_Problem description_:
Work through the entries that follow and state how many lines contain the word "there". Only the number is wanted.

══ Data to use

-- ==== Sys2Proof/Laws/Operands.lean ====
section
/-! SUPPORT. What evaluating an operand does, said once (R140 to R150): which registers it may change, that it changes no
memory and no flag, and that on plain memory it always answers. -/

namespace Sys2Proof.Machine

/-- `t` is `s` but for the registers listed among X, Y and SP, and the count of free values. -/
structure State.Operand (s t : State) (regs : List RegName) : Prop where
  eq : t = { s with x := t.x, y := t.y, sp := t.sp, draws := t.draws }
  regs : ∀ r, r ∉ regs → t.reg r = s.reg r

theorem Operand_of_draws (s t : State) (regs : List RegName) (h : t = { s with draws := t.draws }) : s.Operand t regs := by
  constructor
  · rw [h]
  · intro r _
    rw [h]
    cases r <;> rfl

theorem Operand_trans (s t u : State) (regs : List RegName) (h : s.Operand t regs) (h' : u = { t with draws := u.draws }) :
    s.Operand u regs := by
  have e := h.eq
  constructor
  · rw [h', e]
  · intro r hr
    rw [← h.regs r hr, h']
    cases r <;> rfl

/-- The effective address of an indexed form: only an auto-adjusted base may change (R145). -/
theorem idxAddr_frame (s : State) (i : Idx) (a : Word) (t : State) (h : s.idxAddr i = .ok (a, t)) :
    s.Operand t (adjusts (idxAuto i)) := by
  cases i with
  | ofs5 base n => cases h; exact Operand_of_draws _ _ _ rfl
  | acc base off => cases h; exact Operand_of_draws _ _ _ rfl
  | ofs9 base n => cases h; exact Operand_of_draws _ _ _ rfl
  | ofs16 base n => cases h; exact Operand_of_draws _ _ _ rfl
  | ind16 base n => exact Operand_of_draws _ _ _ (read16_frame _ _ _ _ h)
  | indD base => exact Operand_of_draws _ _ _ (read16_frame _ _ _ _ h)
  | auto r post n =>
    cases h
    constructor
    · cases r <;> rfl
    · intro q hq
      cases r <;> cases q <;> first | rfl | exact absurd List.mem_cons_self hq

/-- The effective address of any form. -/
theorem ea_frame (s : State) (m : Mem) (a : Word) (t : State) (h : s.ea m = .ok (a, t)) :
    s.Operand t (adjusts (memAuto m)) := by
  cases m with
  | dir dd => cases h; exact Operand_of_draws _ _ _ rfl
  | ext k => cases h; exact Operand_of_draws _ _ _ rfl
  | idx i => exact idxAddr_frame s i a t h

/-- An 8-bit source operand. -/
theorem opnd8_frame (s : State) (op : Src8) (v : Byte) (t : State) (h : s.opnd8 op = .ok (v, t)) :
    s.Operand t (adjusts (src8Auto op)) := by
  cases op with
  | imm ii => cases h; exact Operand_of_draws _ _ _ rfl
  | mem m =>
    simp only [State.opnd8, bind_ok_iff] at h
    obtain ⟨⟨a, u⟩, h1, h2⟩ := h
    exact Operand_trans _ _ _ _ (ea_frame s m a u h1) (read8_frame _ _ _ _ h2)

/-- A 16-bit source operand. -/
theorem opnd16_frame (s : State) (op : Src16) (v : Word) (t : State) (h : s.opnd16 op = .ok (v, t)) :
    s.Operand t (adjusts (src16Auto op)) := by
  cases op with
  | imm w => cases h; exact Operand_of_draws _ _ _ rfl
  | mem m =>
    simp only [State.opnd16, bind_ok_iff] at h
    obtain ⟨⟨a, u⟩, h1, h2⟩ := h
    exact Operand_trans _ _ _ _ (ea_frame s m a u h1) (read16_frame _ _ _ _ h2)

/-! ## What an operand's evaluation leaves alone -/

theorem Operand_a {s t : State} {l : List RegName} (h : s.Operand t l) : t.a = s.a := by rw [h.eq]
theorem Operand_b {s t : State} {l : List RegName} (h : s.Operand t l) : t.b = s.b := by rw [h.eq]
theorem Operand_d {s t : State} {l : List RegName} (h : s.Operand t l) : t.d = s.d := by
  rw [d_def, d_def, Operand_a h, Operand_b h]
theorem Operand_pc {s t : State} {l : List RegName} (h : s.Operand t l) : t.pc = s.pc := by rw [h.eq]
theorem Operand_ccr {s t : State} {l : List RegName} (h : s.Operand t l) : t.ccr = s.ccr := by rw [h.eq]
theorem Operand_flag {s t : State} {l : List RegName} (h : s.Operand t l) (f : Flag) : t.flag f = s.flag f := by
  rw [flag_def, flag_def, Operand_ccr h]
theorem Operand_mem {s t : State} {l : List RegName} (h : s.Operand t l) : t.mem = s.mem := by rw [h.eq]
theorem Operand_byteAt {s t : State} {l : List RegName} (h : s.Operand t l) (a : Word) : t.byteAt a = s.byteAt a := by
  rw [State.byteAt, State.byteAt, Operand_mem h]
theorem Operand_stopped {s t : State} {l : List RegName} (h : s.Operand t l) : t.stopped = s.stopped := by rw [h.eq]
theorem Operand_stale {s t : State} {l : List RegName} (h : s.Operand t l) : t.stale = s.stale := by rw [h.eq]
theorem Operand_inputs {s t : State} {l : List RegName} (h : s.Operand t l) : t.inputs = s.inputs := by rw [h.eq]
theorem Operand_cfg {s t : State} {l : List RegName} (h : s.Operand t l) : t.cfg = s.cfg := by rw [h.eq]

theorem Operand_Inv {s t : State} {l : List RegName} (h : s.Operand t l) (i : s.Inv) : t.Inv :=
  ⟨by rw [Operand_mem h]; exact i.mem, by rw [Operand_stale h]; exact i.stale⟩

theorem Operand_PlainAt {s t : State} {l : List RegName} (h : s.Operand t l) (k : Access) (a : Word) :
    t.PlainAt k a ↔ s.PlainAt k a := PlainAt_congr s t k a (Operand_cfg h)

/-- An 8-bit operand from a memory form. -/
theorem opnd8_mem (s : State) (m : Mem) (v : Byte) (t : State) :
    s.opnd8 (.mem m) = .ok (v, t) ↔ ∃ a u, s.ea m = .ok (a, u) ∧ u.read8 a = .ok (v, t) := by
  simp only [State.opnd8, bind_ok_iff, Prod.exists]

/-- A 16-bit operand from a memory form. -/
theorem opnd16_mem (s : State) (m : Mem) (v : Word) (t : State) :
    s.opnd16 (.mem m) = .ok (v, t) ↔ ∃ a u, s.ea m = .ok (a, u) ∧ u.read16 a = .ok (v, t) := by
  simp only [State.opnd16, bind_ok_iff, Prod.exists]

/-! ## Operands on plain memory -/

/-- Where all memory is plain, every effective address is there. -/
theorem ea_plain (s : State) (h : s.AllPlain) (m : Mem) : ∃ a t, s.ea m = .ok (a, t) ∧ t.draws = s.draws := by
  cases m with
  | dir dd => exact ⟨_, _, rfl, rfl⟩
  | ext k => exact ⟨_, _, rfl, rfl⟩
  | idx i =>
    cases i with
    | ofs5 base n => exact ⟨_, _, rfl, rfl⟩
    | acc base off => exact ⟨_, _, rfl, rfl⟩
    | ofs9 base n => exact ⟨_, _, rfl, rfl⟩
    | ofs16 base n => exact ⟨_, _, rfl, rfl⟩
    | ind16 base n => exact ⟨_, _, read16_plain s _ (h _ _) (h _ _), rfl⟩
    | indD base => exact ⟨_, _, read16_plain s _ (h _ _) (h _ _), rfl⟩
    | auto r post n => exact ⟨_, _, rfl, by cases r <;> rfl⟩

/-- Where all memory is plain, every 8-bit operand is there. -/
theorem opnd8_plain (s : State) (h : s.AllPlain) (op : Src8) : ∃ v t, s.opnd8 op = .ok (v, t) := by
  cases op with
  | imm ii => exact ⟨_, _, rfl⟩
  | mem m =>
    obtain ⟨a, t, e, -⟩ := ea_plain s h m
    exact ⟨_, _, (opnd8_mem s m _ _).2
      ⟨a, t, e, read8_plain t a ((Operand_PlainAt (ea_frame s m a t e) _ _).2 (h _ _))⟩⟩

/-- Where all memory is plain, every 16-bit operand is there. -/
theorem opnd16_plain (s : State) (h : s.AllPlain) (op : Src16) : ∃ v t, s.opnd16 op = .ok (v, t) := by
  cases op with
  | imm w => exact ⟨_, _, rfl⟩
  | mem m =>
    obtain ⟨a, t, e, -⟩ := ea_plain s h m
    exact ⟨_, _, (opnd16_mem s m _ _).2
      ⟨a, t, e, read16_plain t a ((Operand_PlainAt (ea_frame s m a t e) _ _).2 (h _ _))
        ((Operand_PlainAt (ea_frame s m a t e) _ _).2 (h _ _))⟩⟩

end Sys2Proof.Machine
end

════
══ Data to use

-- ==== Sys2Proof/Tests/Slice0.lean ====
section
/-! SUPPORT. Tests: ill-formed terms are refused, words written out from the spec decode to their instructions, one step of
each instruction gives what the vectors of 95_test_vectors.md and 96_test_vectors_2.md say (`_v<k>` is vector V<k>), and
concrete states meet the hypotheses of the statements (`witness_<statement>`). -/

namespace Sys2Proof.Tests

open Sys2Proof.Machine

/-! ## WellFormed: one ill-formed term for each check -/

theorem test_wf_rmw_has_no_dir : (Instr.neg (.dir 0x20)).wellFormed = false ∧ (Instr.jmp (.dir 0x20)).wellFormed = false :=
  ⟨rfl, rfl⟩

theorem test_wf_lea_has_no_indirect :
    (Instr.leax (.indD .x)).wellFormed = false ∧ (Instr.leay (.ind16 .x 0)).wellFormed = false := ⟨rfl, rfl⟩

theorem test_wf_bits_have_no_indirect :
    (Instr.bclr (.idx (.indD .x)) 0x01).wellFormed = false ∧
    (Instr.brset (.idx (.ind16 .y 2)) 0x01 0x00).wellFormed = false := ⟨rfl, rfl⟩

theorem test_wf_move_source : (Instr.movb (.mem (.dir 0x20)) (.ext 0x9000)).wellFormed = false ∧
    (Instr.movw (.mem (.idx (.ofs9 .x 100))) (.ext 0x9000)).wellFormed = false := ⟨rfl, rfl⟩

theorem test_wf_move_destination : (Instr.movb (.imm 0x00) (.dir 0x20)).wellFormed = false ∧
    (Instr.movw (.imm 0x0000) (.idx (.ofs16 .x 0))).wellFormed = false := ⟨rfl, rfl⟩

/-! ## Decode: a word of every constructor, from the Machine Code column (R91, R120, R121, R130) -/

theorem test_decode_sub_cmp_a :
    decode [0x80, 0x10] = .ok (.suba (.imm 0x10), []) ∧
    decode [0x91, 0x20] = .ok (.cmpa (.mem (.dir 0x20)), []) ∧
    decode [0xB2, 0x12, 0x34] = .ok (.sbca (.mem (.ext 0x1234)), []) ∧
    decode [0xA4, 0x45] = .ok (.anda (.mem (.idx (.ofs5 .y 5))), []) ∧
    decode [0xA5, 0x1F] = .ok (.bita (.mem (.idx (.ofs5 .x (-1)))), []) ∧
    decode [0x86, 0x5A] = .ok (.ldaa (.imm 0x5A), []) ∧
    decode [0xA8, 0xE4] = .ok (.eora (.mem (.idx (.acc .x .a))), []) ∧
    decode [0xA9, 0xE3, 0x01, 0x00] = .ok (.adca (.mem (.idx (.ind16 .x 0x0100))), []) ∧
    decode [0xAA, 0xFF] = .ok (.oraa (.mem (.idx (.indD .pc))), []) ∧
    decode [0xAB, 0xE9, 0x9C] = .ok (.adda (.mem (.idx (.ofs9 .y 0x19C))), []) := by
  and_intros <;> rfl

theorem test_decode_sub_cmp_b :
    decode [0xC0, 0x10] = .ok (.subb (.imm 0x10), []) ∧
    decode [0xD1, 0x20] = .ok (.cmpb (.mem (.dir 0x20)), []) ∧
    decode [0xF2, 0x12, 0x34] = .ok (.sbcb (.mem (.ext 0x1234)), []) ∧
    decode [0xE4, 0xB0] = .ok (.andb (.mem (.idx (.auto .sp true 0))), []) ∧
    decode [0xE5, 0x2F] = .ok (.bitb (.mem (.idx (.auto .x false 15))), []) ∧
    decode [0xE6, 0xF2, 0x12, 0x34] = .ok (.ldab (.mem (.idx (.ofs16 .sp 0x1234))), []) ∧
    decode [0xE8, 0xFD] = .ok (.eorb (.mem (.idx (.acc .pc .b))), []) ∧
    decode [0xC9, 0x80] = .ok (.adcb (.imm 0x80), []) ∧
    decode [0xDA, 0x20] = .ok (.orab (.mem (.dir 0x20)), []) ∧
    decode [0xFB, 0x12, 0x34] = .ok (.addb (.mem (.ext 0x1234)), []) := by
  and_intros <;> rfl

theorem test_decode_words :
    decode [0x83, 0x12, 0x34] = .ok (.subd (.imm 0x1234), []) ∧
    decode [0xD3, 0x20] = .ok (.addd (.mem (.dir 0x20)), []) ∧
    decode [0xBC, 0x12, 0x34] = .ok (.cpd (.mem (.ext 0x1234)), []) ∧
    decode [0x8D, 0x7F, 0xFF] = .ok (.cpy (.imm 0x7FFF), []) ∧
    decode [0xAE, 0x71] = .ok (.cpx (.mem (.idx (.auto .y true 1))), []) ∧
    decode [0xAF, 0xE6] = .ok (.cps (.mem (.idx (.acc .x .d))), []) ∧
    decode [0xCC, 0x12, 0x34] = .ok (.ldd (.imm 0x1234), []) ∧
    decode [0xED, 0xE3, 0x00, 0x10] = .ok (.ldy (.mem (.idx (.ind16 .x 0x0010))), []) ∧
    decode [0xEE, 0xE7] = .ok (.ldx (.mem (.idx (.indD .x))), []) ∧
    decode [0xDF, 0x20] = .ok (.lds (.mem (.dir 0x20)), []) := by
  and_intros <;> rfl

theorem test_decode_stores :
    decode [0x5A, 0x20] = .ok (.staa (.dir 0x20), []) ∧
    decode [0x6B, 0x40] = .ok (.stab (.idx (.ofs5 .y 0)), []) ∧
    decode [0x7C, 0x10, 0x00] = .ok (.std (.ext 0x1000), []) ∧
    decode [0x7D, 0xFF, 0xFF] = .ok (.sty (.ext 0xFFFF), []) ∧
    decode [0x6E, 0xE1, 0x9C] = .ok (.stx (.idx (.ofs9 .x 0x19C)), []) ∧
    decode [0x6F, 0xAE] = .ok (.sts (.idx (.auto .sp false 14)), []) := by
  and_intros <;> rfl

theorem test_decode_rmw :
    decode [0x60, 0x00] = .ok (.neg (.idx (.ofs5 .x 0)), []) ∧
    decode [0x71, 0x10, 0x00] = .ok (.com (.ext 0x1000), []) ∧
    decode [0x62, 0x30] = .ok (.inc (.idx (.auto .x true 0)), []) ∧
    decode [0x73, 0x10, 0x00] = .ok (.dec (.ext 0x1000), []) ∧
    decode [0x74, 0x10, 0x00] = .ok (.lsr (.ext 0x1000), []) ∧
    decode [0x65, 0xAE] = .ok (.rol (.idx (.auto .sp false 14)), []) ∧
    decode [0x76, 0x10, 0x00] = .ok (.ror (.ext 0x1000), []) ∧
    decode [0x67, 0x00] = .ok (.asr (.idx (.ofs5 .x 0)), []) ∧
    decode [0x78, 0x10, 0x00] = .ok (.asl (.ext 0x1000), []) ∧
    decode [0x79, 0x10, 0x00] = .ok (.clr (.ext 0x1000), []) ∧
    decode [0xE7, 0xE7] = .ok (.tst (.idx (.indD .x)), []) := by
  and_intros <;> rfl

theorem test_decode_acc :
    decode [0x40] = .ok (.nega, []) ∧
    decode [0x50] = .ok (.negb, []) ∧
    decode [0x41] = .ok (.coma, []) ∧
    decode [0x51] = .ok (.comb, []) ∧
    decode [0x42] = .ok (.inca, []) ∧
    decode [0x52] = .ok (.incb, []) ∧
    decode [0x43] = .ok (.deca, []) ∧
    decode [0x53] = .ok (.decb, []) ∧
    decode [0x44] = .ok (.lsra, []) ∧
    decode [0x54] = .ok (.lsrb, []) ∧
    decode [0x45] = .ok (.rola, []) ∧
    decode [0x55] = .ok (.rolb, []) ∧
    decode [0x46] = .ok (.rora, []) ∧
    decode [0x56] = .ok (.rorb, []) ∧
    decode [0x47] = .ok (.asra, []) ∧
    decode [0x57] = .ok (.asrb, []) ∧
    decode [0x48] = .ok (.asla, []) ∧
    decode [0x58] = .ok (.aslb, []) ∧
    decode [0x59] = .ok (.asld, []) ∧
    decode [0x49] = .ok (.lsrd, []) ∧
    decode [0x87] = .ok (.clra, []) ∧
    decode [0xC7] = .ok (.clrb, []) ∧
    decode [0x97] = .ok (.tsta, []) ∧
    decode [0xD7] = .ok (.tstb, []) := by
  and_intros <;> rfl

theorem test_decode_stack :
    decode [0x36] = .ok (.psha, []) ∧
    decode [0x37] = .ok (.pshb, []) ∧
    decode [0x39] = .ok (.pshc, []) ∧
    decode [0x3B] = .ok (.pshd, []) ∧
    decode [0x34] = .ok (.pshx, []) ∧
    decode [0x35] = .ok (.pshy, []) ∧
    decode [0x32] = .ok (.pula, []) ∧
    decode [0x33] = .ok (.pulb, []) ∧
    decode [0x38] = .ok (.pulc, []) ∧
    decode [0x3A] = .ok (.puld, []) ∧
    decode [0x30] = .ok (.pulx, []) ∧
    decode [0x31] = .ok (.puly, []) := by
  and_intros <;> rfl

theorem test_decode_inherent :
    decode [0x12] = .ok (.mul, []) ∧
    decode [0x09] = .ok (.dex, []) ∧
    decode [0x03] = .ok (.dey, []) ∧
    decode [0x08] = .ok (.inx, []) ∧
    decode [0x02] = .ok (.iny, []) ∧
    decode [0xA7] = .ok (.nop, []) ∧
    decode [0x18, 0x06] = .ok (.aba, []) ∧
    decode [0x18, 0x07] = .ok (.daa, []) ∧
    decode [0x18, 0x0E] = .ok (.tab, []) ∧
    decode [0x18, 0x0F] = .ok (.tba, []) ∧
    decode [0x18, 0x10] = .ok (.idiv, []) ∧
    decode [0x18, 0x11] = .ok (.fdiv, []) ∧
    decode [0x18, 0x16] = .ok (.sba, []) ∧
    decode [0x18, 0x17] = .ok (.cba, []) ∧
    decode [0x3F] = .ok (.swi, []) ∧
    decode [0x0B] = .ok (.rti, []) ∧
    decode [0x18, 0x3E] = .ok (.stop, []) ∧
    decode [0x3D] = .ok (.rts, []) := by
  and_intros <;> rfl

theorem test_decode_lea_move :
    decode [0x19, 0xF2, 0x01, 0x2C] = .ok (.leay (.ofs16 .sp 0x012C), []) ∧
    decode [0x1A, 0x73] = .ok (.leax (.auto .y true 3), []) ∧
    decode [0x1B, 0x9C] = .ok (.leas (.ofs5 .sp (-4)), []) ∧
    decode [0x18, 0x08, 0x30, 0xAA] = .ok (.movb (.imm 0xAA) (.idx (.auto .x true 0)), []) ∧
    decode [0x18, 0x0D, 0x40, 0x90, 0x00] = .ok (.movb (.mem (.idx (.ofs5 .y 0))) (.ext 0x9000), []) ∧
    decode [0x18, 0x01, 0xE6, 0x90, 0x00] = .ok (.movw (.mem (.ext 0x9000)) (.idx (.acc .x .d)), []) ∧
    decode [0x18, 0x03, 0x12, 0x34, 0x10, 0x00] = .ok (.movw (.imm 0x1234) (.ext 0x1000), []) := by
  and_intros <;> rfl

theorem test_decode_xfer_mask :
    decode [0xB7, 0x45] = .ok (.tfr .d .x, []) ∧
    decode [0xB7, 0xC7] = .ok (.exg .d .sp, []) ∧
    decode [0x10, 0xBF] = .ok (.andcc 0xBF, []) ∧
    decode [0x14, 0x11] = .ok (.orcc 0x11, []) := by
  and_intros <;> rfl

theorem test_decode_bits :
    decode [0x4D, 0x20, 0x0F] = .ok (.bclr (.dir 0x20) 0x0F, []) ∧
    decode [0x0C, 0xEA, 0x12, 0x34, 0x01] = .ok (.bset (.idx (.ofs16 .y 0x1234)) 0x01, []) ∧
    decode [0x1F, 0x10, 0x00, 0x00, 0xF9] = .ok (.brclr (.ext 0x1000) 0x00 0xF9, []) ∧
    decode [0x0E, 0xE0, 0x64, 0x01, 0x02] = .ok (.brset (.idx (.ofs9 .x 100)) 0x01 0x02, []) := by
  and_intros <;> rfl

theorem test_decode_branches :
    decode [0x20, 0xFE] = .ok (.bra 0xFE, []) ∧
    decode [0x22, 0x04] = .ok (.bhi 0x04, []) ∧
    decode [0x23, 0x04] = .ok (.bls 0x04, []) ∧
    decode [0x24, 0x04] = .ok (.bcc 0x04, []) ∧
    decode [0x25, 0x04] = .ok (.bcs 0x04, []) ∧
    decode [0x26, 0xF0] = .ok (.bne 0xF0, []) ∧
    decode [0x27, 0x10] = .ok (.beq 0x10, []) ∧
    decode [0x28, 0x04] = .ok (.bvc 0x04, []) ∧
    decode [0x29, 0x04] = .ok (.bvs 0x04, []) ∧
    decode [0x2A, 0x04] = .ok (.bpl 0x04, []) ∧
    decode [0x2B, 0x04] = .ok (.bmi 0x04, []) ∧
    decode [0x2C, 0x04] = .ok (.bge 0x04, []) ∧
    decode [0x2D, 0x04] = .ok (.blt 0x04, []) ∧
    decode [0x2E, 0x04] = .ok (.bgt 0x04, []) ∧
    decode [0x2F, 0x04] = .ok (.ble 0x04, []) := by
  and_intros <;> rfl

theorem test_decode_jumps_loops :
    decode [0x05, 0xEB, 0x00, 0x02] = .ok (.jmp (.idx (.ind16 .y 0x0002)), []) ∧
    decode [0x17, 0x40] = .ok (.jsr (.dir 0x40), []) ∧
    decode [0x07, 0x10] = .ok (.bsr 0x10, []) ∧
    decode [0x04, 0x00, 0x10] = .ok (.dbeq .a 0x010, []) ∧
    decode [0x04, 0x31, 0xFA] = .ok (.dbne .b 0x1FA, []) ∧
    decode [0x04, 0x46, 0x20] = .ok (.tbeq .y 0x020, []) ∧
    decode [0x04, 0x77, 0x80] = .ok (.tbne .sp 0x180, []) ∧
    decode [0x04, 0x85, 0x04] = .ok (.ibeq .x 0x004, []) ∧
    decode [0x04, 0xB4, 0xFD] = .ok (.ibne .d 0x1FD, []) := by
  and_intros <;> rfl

════

_Exercise output_:
3